**Assignment**
Only one stretch of the data below should be repeated: the lines from the line containing "noteWord s id != 0" through the line containing "def State.fetched (s", inclusive, exactly as they are.

**Dataset excerpts**

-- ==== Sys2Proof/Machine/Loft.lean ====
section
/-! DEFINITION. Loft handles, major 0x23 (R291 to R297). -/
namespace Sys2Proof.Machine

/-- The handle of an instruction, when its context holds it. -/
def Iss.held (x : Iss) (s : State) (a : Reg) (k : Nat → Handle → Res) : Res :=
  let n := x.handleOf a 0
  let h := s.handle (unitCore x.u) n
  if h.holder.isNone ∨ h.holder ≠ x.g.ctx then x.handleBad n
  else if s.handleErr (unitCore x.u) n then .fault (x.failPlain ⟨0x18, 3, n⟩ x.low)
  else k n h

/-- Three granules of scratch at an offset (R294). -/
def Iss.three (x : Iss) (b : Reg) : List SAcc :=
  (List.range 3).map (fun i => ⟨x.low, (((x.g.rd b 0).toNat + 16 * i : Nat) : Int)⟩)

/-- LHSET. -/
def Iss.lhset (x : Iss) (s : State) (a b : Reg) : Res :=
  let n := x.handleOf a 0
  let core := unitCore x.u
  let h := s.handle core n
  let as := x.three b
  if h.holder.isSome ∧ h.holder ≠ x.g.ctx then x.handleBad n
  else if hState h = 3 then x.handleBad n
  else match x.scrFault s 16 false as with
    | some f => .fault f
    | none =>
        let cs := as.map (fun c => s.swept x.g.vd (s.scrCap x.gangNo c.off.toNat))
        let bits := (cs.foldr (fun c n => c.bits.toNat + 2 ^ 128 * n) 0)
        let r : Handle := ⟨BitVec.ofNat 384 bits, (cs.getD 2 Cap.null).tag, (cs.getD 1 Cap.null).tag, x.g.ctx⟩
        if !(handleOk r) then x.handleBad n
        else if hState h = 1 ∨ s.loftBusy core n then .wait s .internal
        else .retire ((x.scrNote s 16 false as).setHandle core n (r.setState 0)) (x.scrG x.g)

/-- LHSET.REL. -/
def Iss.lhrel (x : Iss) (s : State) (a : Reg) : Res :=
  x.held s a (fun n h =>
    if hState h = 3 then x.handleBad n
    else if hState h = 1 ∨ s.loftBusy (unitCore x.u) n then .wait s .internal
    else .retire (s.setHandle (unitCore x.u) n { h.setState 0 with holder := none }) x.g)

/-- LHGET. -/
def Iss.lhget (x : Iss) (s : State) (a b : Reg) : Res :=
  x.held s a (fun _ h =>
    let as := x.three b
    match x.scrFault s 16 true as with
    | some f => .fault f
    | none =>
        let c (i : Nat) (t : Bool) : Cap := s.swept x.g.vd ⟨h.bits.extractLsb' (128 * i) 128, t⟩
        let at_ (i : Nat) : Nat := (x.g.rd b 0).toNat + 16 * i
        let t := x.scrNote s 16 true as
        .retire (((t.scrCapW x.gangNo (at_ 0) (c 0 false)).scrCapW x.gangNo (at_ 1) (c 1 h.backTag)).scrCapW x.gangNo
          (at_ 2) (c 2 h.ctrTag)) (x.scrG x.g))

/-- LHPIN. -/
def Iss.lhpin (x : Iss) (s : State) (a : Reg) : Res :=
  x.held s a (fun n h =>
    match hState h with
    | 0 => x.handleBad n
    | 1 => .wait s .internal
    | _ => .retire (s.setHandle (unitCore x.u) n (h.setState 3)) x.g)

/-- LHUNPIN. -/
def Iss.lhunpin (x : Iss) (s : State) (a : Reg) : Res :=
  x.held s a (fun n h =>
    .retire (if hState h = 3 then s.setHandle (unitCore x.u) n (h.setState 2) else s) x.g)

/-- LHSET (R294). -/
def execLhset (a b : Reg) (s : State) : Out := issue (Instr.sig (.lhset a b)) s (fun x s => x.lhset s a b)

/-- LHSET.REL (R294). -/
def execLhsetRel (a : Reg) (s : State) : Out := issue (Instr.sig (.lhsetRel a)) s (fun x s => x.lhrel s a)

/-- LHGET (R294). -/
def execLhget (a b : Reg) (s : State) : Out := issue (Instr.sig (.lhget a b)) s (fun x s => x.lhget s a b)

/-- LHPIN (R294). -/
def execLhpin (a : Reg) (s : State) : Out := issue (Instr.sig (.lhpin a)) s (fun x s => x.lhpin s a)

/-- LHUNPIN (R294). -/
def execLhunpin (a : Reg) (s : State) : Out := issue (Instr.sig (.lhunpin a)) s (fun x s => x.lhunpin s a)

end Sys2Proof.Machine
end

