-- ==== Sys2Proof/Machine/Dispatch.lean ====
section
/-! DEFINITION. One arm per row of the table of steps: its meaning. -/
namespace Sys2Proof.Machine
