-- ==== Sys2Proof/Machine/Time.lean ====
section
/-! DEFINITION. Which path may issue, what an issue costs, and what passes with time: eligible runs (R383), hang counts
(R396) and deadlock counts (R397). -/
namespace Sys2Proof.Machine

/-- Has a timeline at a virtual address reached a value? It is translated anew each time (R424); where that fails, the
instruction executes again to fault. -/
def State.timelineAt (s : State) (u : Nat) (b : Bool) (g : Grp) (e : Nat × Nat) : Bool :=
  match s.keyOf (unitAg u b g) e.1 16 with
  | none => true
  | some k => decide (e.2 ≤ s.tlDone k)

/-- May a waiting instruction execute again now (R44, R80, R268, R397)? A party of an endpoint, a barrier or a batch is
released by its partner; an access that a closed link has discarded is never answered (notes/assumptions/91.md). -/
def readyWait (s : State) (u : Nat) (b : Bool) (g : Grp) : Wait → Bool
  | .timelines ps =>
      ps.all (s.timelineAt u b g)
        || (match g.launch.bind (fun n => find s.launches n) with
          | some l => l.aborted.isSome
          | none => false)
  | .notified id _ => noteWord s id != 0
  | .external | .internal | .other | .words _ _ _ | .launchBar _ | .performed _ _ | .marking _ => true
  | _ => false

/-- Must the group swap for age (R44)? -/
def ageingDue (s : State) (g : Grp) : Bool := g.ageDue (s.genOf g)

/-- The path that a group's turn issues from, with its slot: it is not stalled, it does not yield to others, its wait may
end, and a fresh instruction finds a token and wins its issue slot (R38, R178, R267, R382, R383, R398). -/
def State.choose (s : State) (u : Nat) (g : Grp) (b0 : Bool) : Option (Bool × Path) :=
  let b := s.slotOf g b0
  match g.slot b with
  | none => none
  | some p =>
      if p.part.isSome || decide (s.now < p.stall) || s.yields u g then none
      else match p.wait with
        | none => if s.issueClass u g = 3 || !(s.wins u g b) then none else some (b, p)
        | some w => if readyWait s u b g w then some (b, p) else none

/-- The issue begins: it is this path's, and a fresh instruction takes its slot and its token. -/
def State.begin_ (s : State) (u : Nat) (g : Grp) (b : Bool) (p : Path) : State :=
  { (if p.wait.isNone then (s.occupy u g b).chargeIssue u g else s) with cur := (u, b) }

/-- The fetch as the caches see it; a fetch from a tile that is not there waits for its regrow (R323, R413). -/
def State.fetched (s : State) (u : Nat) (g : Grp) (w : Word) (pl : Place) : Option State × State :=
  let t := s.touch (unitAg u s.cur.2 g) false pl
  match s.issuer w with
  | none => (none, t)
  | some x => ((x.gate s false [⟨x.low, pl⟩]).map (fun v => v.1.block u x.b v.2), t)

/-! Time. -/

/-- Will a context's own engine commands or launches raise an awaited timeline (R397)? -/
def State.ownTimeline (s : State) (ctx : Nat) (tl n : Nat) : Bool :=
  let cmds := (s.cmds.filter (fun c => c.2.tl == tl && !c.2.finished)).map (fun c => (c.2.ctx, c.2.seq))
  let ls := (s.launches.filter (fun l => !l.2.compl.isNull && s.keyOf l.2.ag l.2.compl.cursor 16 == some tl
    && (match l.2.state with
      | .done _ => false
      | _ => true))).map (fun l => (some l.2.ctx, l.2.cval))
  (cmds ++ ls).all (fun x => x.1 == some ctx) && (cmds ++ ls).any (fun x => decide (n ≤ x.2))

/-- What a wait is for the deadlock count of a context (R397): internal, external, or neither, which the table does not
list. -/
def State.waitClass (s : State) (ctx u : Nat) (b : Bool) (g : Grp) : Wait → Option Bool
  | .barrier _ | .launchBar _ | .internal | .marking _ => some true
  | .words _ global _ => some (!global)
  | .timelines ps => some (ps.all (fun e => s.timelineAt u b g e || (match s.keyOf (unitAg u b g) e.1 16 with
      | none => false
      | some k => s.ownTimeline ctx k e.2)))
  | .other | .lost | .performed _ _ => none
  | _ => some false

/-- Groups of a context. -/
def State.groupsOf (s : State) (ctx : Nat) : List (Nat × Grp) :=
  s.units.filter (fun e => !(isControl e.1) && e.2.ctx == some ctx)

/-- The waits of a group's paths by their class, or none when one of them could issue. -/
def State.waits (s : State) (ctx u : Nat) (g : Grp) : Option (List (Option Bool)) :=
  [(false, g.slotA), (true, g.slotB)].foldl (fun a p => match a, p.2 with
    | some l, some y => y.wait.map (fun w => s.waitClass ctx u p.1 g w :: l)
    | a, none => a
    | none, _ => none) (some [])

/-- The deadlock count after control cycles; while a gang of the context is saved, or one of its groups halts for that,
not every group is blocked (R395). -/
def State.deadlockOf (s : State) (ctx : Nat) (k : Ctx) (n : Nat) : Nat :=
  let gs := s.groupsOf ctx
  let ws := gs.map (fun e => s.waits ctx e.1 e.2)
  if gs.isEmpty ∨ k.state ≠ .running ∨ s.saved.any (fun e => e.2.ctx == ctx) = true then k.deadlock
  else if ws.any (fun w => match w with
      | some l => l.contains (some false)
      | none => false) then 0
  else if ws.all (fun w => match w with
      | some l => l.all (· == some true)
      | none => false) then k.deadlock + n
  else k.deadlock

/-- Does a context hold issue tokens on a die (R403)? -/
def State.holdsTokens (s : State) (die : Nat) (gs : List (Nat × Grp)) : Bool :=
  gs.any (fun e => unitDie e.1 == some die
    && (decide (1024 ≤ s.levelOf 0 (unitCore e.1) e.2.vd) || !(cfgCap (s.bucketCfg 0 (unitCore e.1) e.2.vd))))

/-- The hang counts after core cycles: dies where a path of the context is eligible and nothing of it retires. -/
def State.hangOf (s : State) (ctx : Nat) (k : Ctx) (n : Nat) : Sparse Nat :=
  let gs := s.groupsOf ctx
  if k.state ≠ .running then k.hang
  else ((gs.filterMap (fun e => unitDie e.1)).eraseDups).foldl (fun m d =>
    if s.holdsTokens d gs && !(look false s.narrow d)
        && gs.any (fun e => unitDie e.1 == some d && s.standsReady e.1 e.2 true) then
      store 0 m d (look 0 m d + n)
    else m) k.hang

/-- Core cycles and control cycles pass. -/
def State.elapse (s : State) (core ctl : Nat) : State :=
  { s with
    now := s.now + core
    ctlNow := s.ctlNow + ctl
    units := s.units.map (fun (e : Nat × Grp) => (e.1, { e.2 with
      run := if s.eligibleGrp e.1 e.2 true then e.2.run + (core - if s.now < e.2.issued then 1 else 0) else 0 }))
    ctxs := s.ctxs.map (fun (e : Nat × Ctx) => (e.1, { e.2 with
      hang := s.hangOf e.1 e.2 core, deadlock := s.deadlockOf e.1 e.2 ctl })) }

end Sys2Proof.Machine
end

**Reply to the exercise**
  | .notified id _ => noteWord s id != 0
  | .external | .internal | .other | .words _ _ _ | .launchBar _ | .performed _ _ | .marking _ => true
  | _ => false

/-- Must the group swap for age (R44)? -/
def ageingDue (s : State) (g : Grp) : Bool := g.ageDue (s.genOf g)

/-- The path that a group's turn issues from, with its slot: it is not stalled, it does not yield to others, its wait may
end, and a fresh instruction finds a token and wins its issue slot (R38, R178, R267, R382, R383, R398). -/
def State.choose (s : State) (u : Nat) (g : Grp) (b0 : Bool) : Option (Bool × Path) :=
  let b := s.slotOf g b0
  match g.slot b with
  | none => none
  | some p =>
      if p.part.isSome || decide (s.now < p.stall) || s.yields u g then none
      else match p.wait with
        | none => if s.issueClass u g = 3 || !(s.wins u g b) then none else some (b, p)
        | some w => if readyWait s u b g w then some (b, p) else none

/-- The issue begins: it is this path's, and a fresh instruction takes its slot and its token. -/
def State.begin_ (s : State) (u : Nat) (g : Grp) (b : Bool) (p : Path) : State :=
  { (if p.wait.isNone then (s.occupy u g b).chargeIssue u g else s) with cur := (u, b) }

/-- The fetch as the caches see it; a fetch from a tile that is not there waits for its regrow (R323, R413). -/
def State.fetched (s : State) (u : Nat) (g : Grp) (w : Word) (pl : Place) : Option State × State :=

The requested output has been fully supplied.